**Exercise prompt**
Start with the first line of the data and end with the line that holds "the status. -/"; write out each one exactly.

(Records from a collection)
>>>
def State.modEp (s : State) (e : Ep) (f : Endpoint → Endpoint) : State := s.setEp e (f (s.ep e))
/-- A `PCI.HE0_` register of endpoint e (R309). -/
def epReg (off : Nat) (e : Ep) : Nat := off + 0x100 * e.toNat
/-- Flasks bound to an endpoint. -/
def State.bound (s : State) (e : Ep) : List FlaskId := s.liveFlasks.filter fun f => decide ((s.flask f).host.toNat = e.toNat)

/-- An event for the owner and the flasks bound to an endpoint. -/
def State.postBound (s : State) (e : Ep) (code : BitVec 16) (data : List Byte) : State :=
  (s.bound e).foldl (fun s f => s.postFlask f code St.success 0xFFF data) (s.postOwner code St.success 0xFFF data)

/-- What was held pending leaves where it now may (R300, R301, R303). -/
def State.flushNotes (s : State) (e : Ep) : State :=
  let s := s.flushMsix e
  let x := s.ep e
  if x.noteHeld && x.noteEn && x.noteArmed && x.bme && !x.d3 && !x.flr && decide (x.speed ≠ 0) &&
      decide (s.ownerEp = some e) && !s.outPending e 0x100 then s.sendNote e
  else s

/-! ### How outbound requests end (R296, R302, R304) -/

/-- An answer on its way back to a core. -/
def State.answerProc (s : State) (p : Proc) (gen : Byte) (fa : BitVec 48) (seg : BitVec 3) (off : Word) (posted : Bool) (r : Reply) : State :=
  { s with fab := { s.fab with reps := s.fab.reps ++ [⟨p, gen, fa, seg, off, posted, r⟩] } }

/-- A move whose source or destination in a host fails ends there (R93). -/
def State.moveFail (s : State) (p : Proc) (gen : Byte) (slot : BitVec 2) : State :=
  if (s.core p).gen ≠ gen then s
  else (s.modCore p fun k => { k with moves := k.moves.set slot.toNat none slot.isLt
                                      moveErr := k.moveErr ++ [(slot, 0)] }).rerun p

/-- An outbound request ends with the error of the status. -/
def State.outFailed (s : State) (r : OutReq) (st : Status) : State :=
  match r.who with
  | .proc p gen seg off => s.answerProc p gen r.addr seg off false .bus
  | .move p gen slot line =>
    if r.data.isNone then s.moveFail p gen slot
    else if (s.core p).gen ≠ gen then s
    else (s.modCore p fun k => { k with moveErr := k.moveErr ++ [(slot, line)] }).rerun p
  | .drive id => s.driveOutDone id (some st) []
  | .place n psn => s.placeOutDone n psn true []
  | .frame port => s.frameLeg port (if r.data.isSome then .done false else .got none)
  | .job f b => s.jobLeg f b (if r.data.isSome then .done false else .got none)

/-- An outbound write has been transmitted, or is dropped without an error to its issuer. -/
def State.outWritten (s : State) (r : OutReq) : State :=
  match r.who with
  | .proc .. => s
  | .move p .. => s.rerun p
  | .drive id => s.driveOutDone id none []
  | .place n psn => s.placeOutDone n psn false []
  | .frame port => s.frameLeg port (.done true)
  | .job f b => s.jobLeg f b (.done true)

/-- The data of an outbound read have come. -/
def State.outData (s : State) (r : OutReq) (bytes : List Byte) : State :=
  match r.who with
  | .proc p gen seg off => s.answerProc p gen r.addr seg off false (.data ⟨BitVec.ofNat 32 (leNat (bytes.take r.len)), Tag.raw⟩)
  | .move p gen slot _ =>
    if (s.core p).gen ≠ gen then s
    else s.modCore p fun k => { k with moves := match k.moves[slot.toNat]'slot.isLt with
      | some m => k.moves.set slot.toNat (some { m with data := some bytes }) slot.isLt
      | none => k.moves }
  | .drive id => s.driveOutDone id none bytes
  | .place n psn => s.placeOutDone n psn false bytes
  | .frame port => s.frameLeg port (.got (some bytes))
  | .job f b => s.jobLeg f b (.got (some bytes))

/-- A core's request for a host as an outbound request; whether it is posted. -/
def memOut (r : MemReq) : OutReq × Bool :=
  let (len, data) := match r.op with
    | .load n => (n, none)
    | .store n v => (n, some ((Word.bytes v.payload).take n))
    | _ => (4, none)
  (⟨r.id, .proc r.issuer r.gen r.seg r.off, r.dom, r.addr, len, data⟩, r.posted)

/-- The domain's entry for a request (R296). -/
def State.outFit (s : State) (r : OutReq) : Bool :=
  let a := r.addr.toNat
  let o := s.outEntry (BitVec.ofNat 1 (a / 2 ^ 43)) (bits a 42 32)
  o.en && !o.dis && o.flask == r.dom && decide (a % 2 ^ 32 + r.len ≤ 2 ^ o.log2) && (if r.data.isSome then o.w else o.r)

/-- The writes of a flask that is HELD wait, and after `HOST.HOLD` are dropped; its reads likewise (R341). -/
def State.outHeld (s : State) (e : Ep) (dom : Domain) : Bool :=
  decide (dom.toNat < 256) && (s.live e).lapsed && decide ((s.flask (BitVec.ofNat 8 dom.toNat)).st = .held)

/-- What becomes of a request when it is looked at. -/
inductive OutAct where
  | wait | drop | deny | fail | send
  deriving DecidableEq, Repr

/-- R296, R302, R303, R304, R341: while the function is being reset, only writes are still sent. -/
def State.outAct (s : State) (e : Ep) (r : OutReq) : OutAct :=
  let x := s.ep e
  let write := r.data.isSome
  if s.outHeld e r.dom then
    (if (s.live e).holdOver then (if write then .drop else .fail) else .wait)
  else if !s.outFit r || decide (x.speed = 0) then (if write then .deny else .fail)
  else if x.d3 || (!x.bme && !x.flr) then .wait
  else if !write && (x.flr || decide (1024 ≤ x.reads.length)) then .wait
  else .send

/-- Whether a request of the endpoint that was held with this one, and came before it, is still to leave (R303, R342). -/
def State.heldBefore (s : State) (e : Ep) (id : Nat) : Bool :=
  let go (r : OutReq) : Bool := decide (r.id < id) && decide (s.outAct e r ≠ .wait)
  decide (id < (s.ep e).heldTo) && (((s.ep e).queue.any go) || s.fab.reqs.any fun m =>
    decide (space m.addr.toNat = 5) && decide (m.addr.toNat / 2 ^ 43 % 2 = e.toNat) && !s.stale m.issuer m.gen && go (memOut m).1)

/-- A request has left the queues: it is sent, or ends; what waited behind a write goes on (R299). -/
def State.outGo (s : State) (e : Ep) (r : OutReq) (posted : Bool) (act : OutAct) : State :=
  let o := s.outEntry e (bits r.addr.toNat 42 32)
  let a := BitVec.ofNat 64 (o.host + r.addr.toNat % 2 ^ 32)
  let ack (s : State) : State := match r.who with
    | .proc p gen seg off => s.answerProc p gen r.addr seg off posted .done
    | _ => s.outWritten r
  match act, r.data with
  | .wait, _ => s
  | .drop, _ => (ack (s.count Reg.hostDropped)).flushNotes e
  | .deny, _ =>
    (ack (s.postDom r.dom 0x0303 St.accessFault 0xFFF (evData [e.toNat * 2048 + bits r.addr.toNat 42 32]))).flushNotes e
  | .fail, _ => s.outFailed r St.hostFault
  | .send, some bs => (ack (s.emit (.hostWrite e a bs (o.ro && (s.ep e).devRo) (o.ns && (s.ep e).devNs)))).flushNotes e
  | .send, none =>
    let s := s.modEp e fun x => { x with reads := x.reads ++ [r] }
    s.emit (.hostRead e a r.len r.id (o.ns && (s.ep e).devNs))

/-- Requests of one issuer leave in order (R298). -/
def sameIssuer (a b : OutReq) : Bool :=
  match a.who, b.who with
  | .proc p .., .proc q .. => p == q
  | .move p .., .move q .. => p == q
  | .drive i, .drive j => i == j
  | .place n _, .place m _ => n == m
  | _, _ => false

/-- OUTBOUND_REQUEST: the request's turn comes at its endpoint. -/
def execOutboundRequest (req : Nat) (s : State) : Host.Outcome State Fault Refusal :=
  match s.fab.reqs.find? fun r => decide (r.id = req) && decide (space r.addr.toNat = 5) with
  | some m =>
    let s' := { s with fab := { s.fab with reqs := s.fab.reqs.filter fun r => decide (r.id ≠ req) } }
    let e : Ep := BitVec.ofNat 1 (m.addr.toNat / 2 ^ 43)
    if s.stale m.issuer m.gen then .next (s'.fenceDrop m.issuer)
    else if !s.memTurn m then .next s
    else
      let r := memOut m
      let act := s.outAct e r.1
      if act = .wait || s.heldBefore e req then .next s else .next (s'.outGo e r.1 r.2 act)
  | none =>
    match (([0, 1] : List Ep).flatMap fun e => (s.ep e).queue.map fun r => (e, r)).find? fun x => decide (x.2.id = req) with
    | none => .next s
    | some (e, r) =>
      let act := s.outAct e r
      let first := ((s.ep e).queue.takeWhile fun q => decide (q.id ≠ req)).all fun q => !sameIssuer q r
      if !first || act = .wait || s.heldBefore e req then .next s
      else .next ((s.modEp e fun x => { x with queue := x.queue.filter fun q => decide (q.id ≠ req) }).outGo e r false act)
<<<
**Exercise answer**
def State.modEp (s : State) (e : Ep) (f : Endpoint → Endpoint) : State := s.setEp e (f (s.ep e))
/-- A `PCI.HE0_` register of endpoint e (R309). -/
def epReg (off : Nat) (e : Ep) : Nat := off + 0x100 * e.toNat
/-- Flasks bound to an endpoint. -/
def State.bound (s : State) (e : Ep) : List FlaskId := s.liveFlasks.filter fun f => decide ((s.flask f).host.toNat = e.toNat)

/-- An event for the owner and the flasks bound to an endpoint. -/
def State.postBound (s : State) (e : Ep) (code : BitVec 16) (data : List Byte) : State :=
  (s.bound e).foldl (fun s f => s.postFlask f code St.success 0xFFF data) (s.postOwner code St.success 0xFFF data)

/-- What was held pending leaves where it now may (R300, R301, R303). -/
def State.flushNotes (s : State) (e : Ep) : State :=
  let s := s.flushMsix e
  let x := s.ep e
  if x.noteHeld && x.noteEn && x.noteArmed && x.bme && !x.d3 && !x.flr && decide (x.speed ≠ 0) &&
      decide (s.ownerEp = some e) && !s.outPending e 0x100 then s.sendNote e
  else s

/-! ### How outbound requests end (R296, R302, R304) -/

/-- An answer on its way back to a core. -/
def State.answerProc (s : State) (p : Proc) (gen : Byte) (fa : BitVec 48) (seg : BitVec 3) (off : Word) (posted : Bool) (r : Reply) : State :=
  { s with fab := { s.fab with reps := s.fab.reps ++ [⟨p, gen, fa, seg, off, posted, r⟩] } }

/-- A move whose source or destination in a host fails ends there (R93). -/
def State.moveFail (s : State) (p : Proc) (gen : Byte) (slot : BitVec 2) : State :=
  if (s.core p).gen ≠ gen then s
  else (s.modCore p fun k => { k with moves := k.moves.set slot.toNat none slot.isLt
                                      moveErr := k.moveErr ++ [(slot, 0)] }).rerun p

/-- An outbound request ends with the error of the status. -/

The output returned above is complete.